The raptor is taking a bit of a break from its usual feedings.
The little guy is getting some rest in the family nest, which nestled up to 20 metres (65 feet) above the ground.
The nest, made of mud and wood, was discovered this week in the forest of Fort Maitland in New South Wales.
The animal, known locally as a nestling raptor, is known to feed on its parents, the sand dunes and other plants in its neighbourhood.
Its nest has been on the sand since at least the 1940s, but the latest discovery was made last week.
“We have no idea why it is taking such a break,” said Richard Williams, a conservation officer with the New South Welsh Parks and Wildlife Service (NSWPS).
“Its probably just a bit more relaxed, but I wouldn’t say its completely exhausted.”
There is still plenty of food available in the area.
The family nest is home to about 30 pairs of young and an adult.
It was probably the last nest of its kind in the region.
It was only recently that the nestlings were discovered, Williams said.
“They are still very young, so it’s possible they haven’t yet hatched yet,” he said.
“If we don’t find them, they will go on to lay their eggs in the trees.”
“The nest is a very active place.
There’s lots of activity, it’s not very quiet, and it’s full of young.”

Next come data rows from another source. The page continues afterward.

-- ==== Sys2Proof/Machine/Hash.lean ====
section
/-! DEFINITION. SHA-256 and SHA-512 (FIPS 180-4) and the Ed25519 check (RFC 8032), the check codes of R17. -/

namespace Sys2Proof.Machine

/-- The round constants of SHA-256. -/
def sha256K : List (BitVec 32) := (
  [0x428A2F98, 0x71374491, 0xB5C0FBCF, 0xE9B5DBA5, 0x3956C25B, 0x59F111F1,
   0x923F82A4, 0xAB1C5ED5, 0xD807AA98, 0x12835B01, 0x243185BE, 0x550C7DC3,
   0x72BE5D74, 0x80DEB1FE, 0x9BDC06A7, 0xC19BF174, 0xE49B69C1, 0xEFBE4786,
   0x0FC19DC6, 0x240CA1CC, 0x2DE92C6F, 0x4A7484AA, 0x5CB0A9DC, 0x76F988DA,
   0x983E5152, 0xA831C66D, 0xB00327C8, 0xBF597FC7, 0xC6E00BF3, 0xD5A79147,
   0x06CA6351, 0x14292967, 0x27B70A85, 0x2E1B2138, 0x4D2C6DFC, 0x53380D13,
   0x650A7354, 0x766A0ABB, 0x81C2C92E, 0x92722C85, 0xA2BFE8A1, 0xA81A664B,
   0xC24B8B70, 0xC76C51A3, 0xD192E819, 0xD6990624, 0xF40E3585, 0x106AA070,
   0x19A4C116, 0x1E376C08, 0x2748774C, 0x34B0BCB5, 0x391C0CB3, 0x4ED8AA4A,
   0x5B9CCA4F, 0x682E6FF3, 0x748F82EE, 0x78A5636F, 0x84C87814, 0x8CC70208,
   0x90BEFFFA, 0xA4506CEB, 0xBEF9A3F7, 0xC67178F2] : List Nat).map (BitVec.ofNat 32)

/-- The initial hash value of SHA-256. -/
def sha256H : List (BitVec 32) := (
  [0x6A09E667, 0xBB67AE85, 0x3C6EF372, 0xA54FF53A, 0x510E527F, 0x9B05688C,
   0x1F83D9AB, 0x5BE0CD19] : List Nat).map (BitVec.ofNat 32)

/-- The round constants of SHA-512. -/
def sha512K : List (BitVec 64) := (
  [0x428A2F98D728AE22, 0x7137449123EF65CD, 0xB5C0FBCFEC4D3B2F, 0xE9B5DBA58189DBBC,
   0x3956C25BF348B538, 0x59F111F1B605D019, 0x923F82A4AF194F9B, 0xAB1C5ED5DA6D8118,
   0xD807AA98A3030242, 0x12835B0145706FBE, 0x243185BE4EE4B28C, 0x550C7DC3D5FFB4E2,
   0x72BE5D74F27B896F, 0x80DEB1FE3B1696B1, 0x9BDC06A725C71235, 0xC19BF174CF692694,
   0xE49B69C19EF14AD2, 0xEFBE4786384F25E3, 0x0FC19DC68B8CD5B5, 0x240CA1CC77AC9C65,
   0x2DE92C6F592B0275, 0x4A7484AA6EA6E483, 0x5CB0A9DCBD41FBD4, 0x76F988DA831153B5,
   0x983E5152EE66DFAB, 0xA831C66D2DB43210, 0xB00327C898FB213F, 0xBF597FC7BEEF0EE4,
   0xC6E00BF33DA88FC2, 0xD5A79147930AA725, 0x06CA6351E003826F, 0x142929670A0E6E70,
   0x27B70A8546D22FFC, 0x2E1B21385C26C926, 0x4D2C6DFC5AC42AED, 0x53380D139D95B3DF,
   0x650A73548BAF63DE, 0x766A0ABB3C77B2A8, 0x81C2C92E47EDAEE6, 0x92722C851482353B] ++
  [0xA2BFE8A14CF10364, 0xA81A664BBC423001, 0xC24B8B70D0F89791, 0xC76C51A30654BE30,
   0xD192E819D6EF5218, 0xD69906245565A910, 0xF40E35855771202A, 0x106AA07032BBD1B8,
   0x19A4C116B8D2D0C8, 0x1E376C085141AB53, 0x2748774CDF8EEB99, 0x34B0BCB5E19B48A8,
   0x391C0CB3C5C95A63, 0x4ED8AA4AE3418ACB, 0x5B9CCA4F7763E373, 0x682E6FF3D6B2B8A3,
   0x748F82EE5DEFB2FC, 0x78A5636F43172F60, 0x84C87814A1F0AB72, 0x8CC702081A6439EC,
   0x90BEFFFA23631E28, 0xA4506CEBDE82BDE9, 0xBEF9A3F7B2C67915, 0xC67178F2E372532B,
   0xCA273ECEEA26619C, 0xD186B8C721C0C207, 0xEADA7DD6CDE0EB1E, 0xF57D4F7FEE6ED178,
   0x06F067AA72176FBA, 0x0A637DC5A2C898A6, 0x113F9804BEF90DAE, 0x1B710B35131C471B,
   0x28DB77F523047D84, 0x32CAAB7B40C72493, 0x3C9EBE0A15C9BEBC, 0x431D67C49C100D4C,
   0x4CC5D4BECB3E42B6, 0x597F299CFC657E2A, 0x5FCB6FAB3AD6FAEC, 0x6C44198C4A475817] : List Nat).map (BitVec.ofNat 64)

/-- The initial hash value of SHA-512. -/
def sha512H : List (BitVec 64) := (
  [0x6A09E667F3BCC908, 0xBB67AE8584CAA73B, 0x3C6EF372FE94F82B, 0xA54FF53A5F1D36F1,
   0x510E527FADE682D1, 0x9B05688C2B3E6C1F, 0x1F83D9ABFB41BD6B, 0x5BE0CD19137E2179] : List Nat).map (BitVec.ofNat 64)

/-- A word from big-endian bytes. -/
def beWord (w : Nat) (b : Bytes) : BitVec w := b.foldl (fun a x => (a <<< (8 : Nat)) ||| x.zeroExtend w) 0

/-- The big-endian bytes of a word of `n` bytes. -/
def beBytes (n v : Nat) : Bytes := (leBytes n v).reverse

/-- Pieces of `n` items, at most `fuel` of them. -/
def chunks {α : Type} (n : Nat) : Nat → List α → List (List α)
  | 0, _ => []
  | _, [] => []
  | fuel + 1, l => l.take n :: chunks n fuel (l.drop n)

/-- The shape of one SHA-2 function: its rotations in the message schedule and in the rounds. -/
structure Sha (w : Nat) where
  s0 : BitVec w → BitVec w
  s1 : BitVec w → BitVec w
  b0 : BitVec w → BitVec w
  b1 : BitVec w → BitVec w

/-- The rotations of SHA-256. -/
def sha256F : Sha 32 where
  s0 x := x.rotateRight 7 ^^^ x.rotateRight 18 ^^^ (x >>> (3 : Nat))
  s1 x := x.rotateRight 17 ^^^ x.rotateRight 19 ^^^ (x >>> (10 : Nat))
  b0 x := x.rotateRight 2 ^^^ x.rotateRight 13 ^^^ x.rotateRight 22
  b1 x := x.rotateRight 6 ^^^ x.rotateRight 11 ^^^ x.rotateRight 25

/-- The rotations of SHA-512. -/
def sha512F : Sha 64 where
  s0 x := x.rotateRight 1 ^^^ x.rotateRight 8 ^^^ (x >>> (7 : Nat))
  s1 x := x.rotateRight 19 ^^^ x.rotateRight 61 ^^^ (x >>> (6 : Nat))
  b0 x := x.rotateRight 28 ^^^ x.rotateRight 34 ^^^ x.rotateRight 39
  b1 x := x.rotateRight 14 ^^^ x.rotateRight 18 ^^^ x.rotateRight 41

/-- The message schedule, newest word first. -/
def shaSchedule {w : Nat} (f : Sha w) : Nat → List (BitVec w) → List (BitVec w)
  | 0, ws => ws
  | n + 1, ws =>
    shaSchedule f n ((f.s1 (ws.getD 1 0) + ws.getD 6 0 + f.s0 (ws.getD 14 0) + ws.getD 15 0) :: ws)

/-- One round on the eight working words. -/
def shaRound {w : Nat} (f : Sha w) (v : List (BitVec w)) (kw : BitVec w × BitVec w) : List (BitVec w) :=
  match v with
  | [a, b, c, d, e, g, h, i] =>
    let t1 := i + f.b1 e + ((e &&& g) ^^^ (~~~e &&& h)) + kw.1 + kw.2
    let t2 := f.b0 a + ((a &&& b) ^^^ (a &&& c) ^^^ (b &&& c))
    [t1 + t2, a, b, c, d + t1, e, g, h]
  | _ => v

/-- One block taken into the hash value. -/
def shaBlock {w : Nat} (f : Sha w) (ks : List (BitVec w)) (hv : List (BitVec w)) (blk : Bytes) :
    List (BitVec w) :=
  let ws := ((chunks (w / 8) 16 blk).map (beWord w)).reverse
  let sched := (shaSchedule f (ks.length - 16) ws).reverse
  List.zipWith (· + ·) hv ((ks.zip sched).foldl (shaRound f) hv)

/-- A message padded to whole blocks of `blk` bytes, its length in bits in the last `len` bytes. -/
def shaPad (blk len : Nat) (m : Bytes) : Bytes :=
  let z := (blk - (m.length + 1 + len) % blk) % blk
  m ++ [0x80#8] ++ List.replicate z 0 ++ beBytes len (8 * m.length)

/-- SHA-256. -/
def sha256 (m : Bytes) : Bytes :=
  let p := shaPad 64 8 m
  ((chunks 64 (p.length / 64) p).foldl (shaBlock sha256F sha256K) sha256H).flatMap fun x => beBytes 4 x.toNat

/-- SHA-512. -/
def sha512 (m : Bytes) : Bytes :=
  let p := shaPad 128 16 m
  ((chunks 128 (p.length / 128) p).foldl (shaBlock sha512F sha512K) sha512H).flatMap
    fun x => beBytes 8 x.toNat

/-! Ed25519 (RFC 8032, pure variant) -/

/-- The prime of the field. -/
def edP : Nat := 2 ^ 255 - 19
/-- The order of the base point. -/
def edL : Nat := 2 ^ 252 + 27742317777372353535851937790883648493

/-- A power in the field, `fuel` bits of the exponent. -/
def edPow : Nat → Nat → Nat → Nat
  | 0, _, _ => 1
  | fuel + 1, b, e =>
    let h := edPow fuel (b * b % edP) (e / 2)
    if e % 2 = 1 then h * b % edP else h

/-- The inverse in the field. -/
def edInv (x : Nat) : Nat := edPow 255 (x % edP) (edP - 2)
/-- The curve constant d = −121665/121666. -/
def edD : Nat := (edP - 121665) * edInv 121666 % edP

/-- A point in extended coordinates. -/
structure EdPoint where
  x : Nat
  y : Nat
  z : Nat
  t : Nat
  deriving DecidableEq, Repr

/-- The neutral point. -/
def edZero : EdPoint := ⟨0, 1, 1, 0⟩

/-- Sum of two points. -/
def edAdd (p q : EdPoint) : EdPoint :=
  let a := (p.y + edP - p.x) * (q.y + edP - q.x) % edP
  let b := (p.y + p.x) * (q.y + q.x) % edP
  let c := 2 * p.t * q.t * edD % edP
  let d := 2 * p.z * q.z % edP
  let e := (b + edP - a) % edP
  let f := (d + edP - c) % edP
  let g := (d + c) % edP
  let h := (b + a) % edP
  ⟨e * f % edP, g * h % edP, f * g % edP, e * h % edP⟩

/-- A multiple of a point, `fuel` bits of the factor. -/
def edMul : Nat → Nat → EdPoint → EdPoint
  | 0, _, _ => edZero
  | fuel + 1, n, p =>
    let r := edMul fuel (n / 2) (edAdd p p)
    if n % 2 = 1 then edAdd r p else r

/-- A point from its 32 bytes, none when they spell no point. -/
def edDecode (b : Bytes) : Option EdPoint :=
  let v := ofLe b
  let y := v % 2 ^ 255
  let sign := v / 2 ^ 255
  if edP ≤ y ∨ b.length ≠ 32 then none
  else
    let u := (y * y + edP - 1) % edP
    let w := (edD * (y * y % edP) + 1) % edP
    let x2 := u * edInv w % edP
    let x0 := edPow 255 x2 ((edP + 3) / 8)
    let x1 := if x0 * x0 % edP = x2 then x0 else x0 * edPow 255 2 ((edP - 1) / 4) % edP
    if x1 * x1 % edP ≠ x2 then none
    else if x1 = 0 ∧ sign = 1 then none
    else
      let x := if x1 % 2 = sign then x1 else edP - x1
      some ⟨x, y, 1, x * y % edP⟩

/-- The base point. -/
def edBase : EdPoint :=
  (edDecode (leBytes 32 (4 * edInv 5 % edP))).getD edZero

/-- Two points are equal. -/
def edEq (p q : EdPoint) : Bool :=
  p.x * q.z % edP == q.x * p.z % edP && p.y * q.z % edP == q.y * p.z % edP

/-- The signature of a message checks under a public key (RFC 8032, 5.1.7). -/
def ed25519Ok (key msg sig : Bytes) : Bool :=
  match edDecode key, edDecode (sig.take 32) with
  | some a, some r =>
    let sNum := ofLe (sig.drop 32)
    let h := ofLe (sha512 (sig.take 32 ++ key ++ msg)) % edL
    sig.length == 64 && decide (sNum < edL) &&
      edEq (edMul 256 (8 * sNum) edBase) (edAdd (edMul 4 8 r) (edMul 256 (8 * h) a))
  | _, _ => false

end Sys2Proof.Machine
end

The nestlings are now in the care of the NSW Wildlife Service, which has set up a special unit to monitor the nest.
The nesting birds are likely to stay in the nest until they reach a maturity of about 12 months, Williams added.
“If we can find them and they’re a bit older, we’ll put them in the wild.”
The New South Wyong nest, with its nestling dinosaur (left) and other dinosaurs in the Sandpiper range, is one of the largest nestlings in the New England region.